VAUGHAN, ONT. – The Vaughan Chamber of Commerce’s latest 2025 Infrastructure Report indicates that Ontario is dealing with an infrastructure issue that’s shifted from a funding shortage to a delivery-capacity crisis.
The report states that the province is currently burdened with around $56 billion each year in costs tied to congestion, impacting both the economy and society.
“Without a shift in how projects are approved, tendered, and built, those annual costs are projected to rise to $108 billion by 2044 if congestion levels remain unchanged,” the release notes.
The findings pinpointed “servicing capacity,” particularly regarding water and wastewater systems, as the absolute limit on new housing developments.
“As shown by the recent servicing moratorium in Waterloo Region, underfunding and poor planning of essential infrastructure can lead to a halt in housing and job growth even when planning approvals are granted,” the release adds.
Key recommendations from the report include:
Standardize municipal construction specifications across the GTHA to eliminate inefficiency and reduce risk pricing. Institutionalize early tendering, with most awards finalized by Q4 or early Q1. Shift to parallel permit processing and implement “one-window” visibility into permit status and timelines to reduce sequential delay. Re-focus development charges solely on core growth-enabling infrastructure and introduce mandatory province-wide transparency standards for development charge background studies.
The findings also emphasize the need for ongoing alignment at the municipal level regarding construction standards, approvals, and development charge management while ensuring federal infrastructure funding programs align with local servicing capacity and growth goals.

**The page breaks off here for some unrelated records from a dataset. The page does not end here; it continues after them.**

-- ==== Sys2Proof/Machine/Operands.lean ====
section
/-! DEFINITION. The addressing-mode resolver (30_encoding.md R83-R99) and every operand form. In this file and the
instruction files, a state is the one after the opcode byte has been fetched; an operand byte that the instruction
carries is still fetched, so PC and the clock move as R77 says. -/

namespace Sys2Proof.Machine

/-- Access classes (R83). -/
inductive Access where
  | read | write | modify
deriving DecidableEq, Repr

/-- A memory operand: its mode with its operand byte or word (R87-R95). -/
inductive MemOperand where
  | zp   (b : Byte)
  | zpX  (b : Byte)
  | zpY  (b : Byte)
  | abs  (a : Word)
  | absX (a : Word)
  | absY (a : Word)
  | indX (b : Byte)
  | indY (b : Byte)
deriving DecidableEq, Repr

/-- The operand of a class R instruction: immediate (R86) or in memory. -/
inductive Operand where
  | imm (v : Byte)
  | mem (m : MemOperand)
deriving DecidableEq, Repr

/-- The operand of a shift or rotate: A (R85) or a memory cell. -/
inductive ShiftOperand where
  | acc
  | mem (m : MemOperand)
deriving DecidableEq, Repr

/-- `crossed(base, ea)`: the high bytes differ (R91). -/
def crossed (base ea : Word) : Bool := hi base != hi ea

/-- The indexed address and the page-crossing cycle: class R pays it on a crossing, W and RMW always (R91, R92, R95). -/
def State.indexed (s : State) (base : Word) (index : Byte) (cls : Access) : Word × State :=
  let ea := base + zext16 index
  match cls with
  | .read => (ea, if crossed base ea then s.tick 1 else s)
  | .write | .modify => (ea, s.tick 1)

/-- The 16-bit pointer in zero page at `p`; its second byte wraps inside page 0 (R94, R95). -/
def State.zpPointer (s : State) (p : Byte) : Word × State :=
  let l := s.memRead (zext16 p)
  let h := l.2.memRead (zext16 (p + 1))
  (word l.1 h.1, h.2)

/-- `EA(mode, class)`: the effective address, and the state after the fetches, pointer reads and ticks (R87-R95). -/
def State.ea (s : State) (m : MemOperand) (cls : Access) : Word × State :=
  match m with
  | .zp b => (zext16 b, s.takeByte)
  | .zpX b => (zext16 (b + s.x), s.takeByte.tick 1)
  | .zpY b => (zext16 (b + s.y), s.takeByte.tick 1)
  | .abs a => (a, s.takeWord)
  | .absX a => s.takeWord.indexed a s.x cls
  | .absY a => s.takeWord.indexed a s.y cls
  | .indX b => (s.takeByte.tick 1).zpPointer (b + s.x)
  | .indY b =>
    let p := s.takeByte.zpPointer b
    p.2.indexed p.1 s.y cls

/-- `ReadOperand(mode)` (R98). -/
def State.readOperand (s : State) (o : Operand) : Byte × State :=
  match o with
  | .imm v => (v, s.takeByte)
  | .mem m =>
    let e := s.ea m .read
    e.2.memRead e.1

/-- `Store(mode, v)` (R99). -/
def State.store (s : State) (m : MemOperand) (v : Byte) : State :=
  let e := s.ea m .write
  e.2.memWrite e.1 v

/-- `Modify(mode, f)` (R99): the old byte, the new byte and the state after the write. -/
def State.modify (s : State) (m : MemOperand) (f : Byte → Byte) : Byte × Byte × State :=
  let e := s.ea m .modify
  let v := e.2.memRead e.1
  let r := f v.1
  (v.1, r, (v.2.tick 1).memWrite e.1 r)

/-- `ApplyShift(mode, f)` (46_shift_rotate.md R139): the new byte, and the state with C and the operand written. -/
def State.applyShift (s : State) (o : ShiftOperand) (f : Byte → Bool → ShiftResult) : Byte × State :=
  let cin := s.flags.c
  match o with
  | .acc =>
    let s1 := s.tick 1
    let q := f s1.a cin
    (q.r, (s1.setA q.r).setFlags { s1.flags with c := q.cout })
  | .mem m =>
    let w := s.modify m (fun x => (f x cin).r)
    (w.2.1, w.2.2.setFlags { w.2.2.flags with c := (f w.1 cin).cout })

/-- The cell a JMP indirect takes the target's high byte from (R96). -/
def indirectHighAddr (wrap : Bool) (p : Word) : Word :=
  if wrap then word (lo p + 1) (hi p) else p + 1

/-- `Target(indirect)` (R96): JMP's pointer `p`, both operand bytes fetched first. -/
def State.indirectTarget (s : State) (p : Word) : Word × State :=
  let s1 := s.takeWord
  let tl := s1.memRead p
  let th := tl.2.memRead (indirectHighAddr s.cfg.jmpIndPageWrap p)
  (word tl.1 th.1, th.2)

/-- `Branch(cond)` (47_branch.md R144) with the offset byte `off`. -/
def State.branch (s : State) (cond : Bool) (off : Byte) : State :=
  let s1 := s.takeByte
  if cond then
    let s2 := s1.tick 1
    let target := s2.pc + sext16 off
    let s3 := if hi target != hi s2.pc then s2.tick 1 else s2
    s3.setPc target
  else s1

/-- The memory operand that a mode and its operand bytes name, where the mode is one of R87-R95. -/
def memOperandOf : Mode → List Byte → Option MemOperand
  | .zeroPage, [b] => some (.zp b)
  | .zeroPageX, [b] => some (.zpX b)
  | .zeroPageY, [b] => some (.zpY b)
  | .absolute, [l, h] => some (.abs (word l h))
  | .absoluteX, [l, h] => some (.absX (word l h))
  | .absoluteY, [l, h] => some (.absY (word l h))
  | .indexedIndirect, [b] => some (.indX b)
  | .indirectIndexed, [b] => some (.indY b)
  | _, _ => none

/-- An instruction's memory operand, where its mode has one. -/
def memOperand? (i : Instr) : Option MemOperand := memOperandOf i.mode i.operandBytes

/-- An instruction's class R operand, where its mode has one. -/
def operand? (i : Instr) : Option Operand :=
  match i.mode, i.operandBytes with
  | .immediate, [v] => some (.imm v)
  | mode, bytes => (memOperandOf mode bytes).map .mem

end Sys2Proof.Machine
end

“The era of performative planning is over. Our data is clear: Ontario is facing a delivery-capacity crisis that is costing us $56 billion today,” said Abdus Samad, vice-president of government affairs and strategic initiatives at the Vaughan Chamber, in a statement. “We have shovel-ready housing and trade projects stalled by the ‘inefficiency incarnate’ of fragmented local rules and slow approvals. We need to treat infrastructure as a foundation for competitiveness, not an administrative afterthought. We need action. Now.”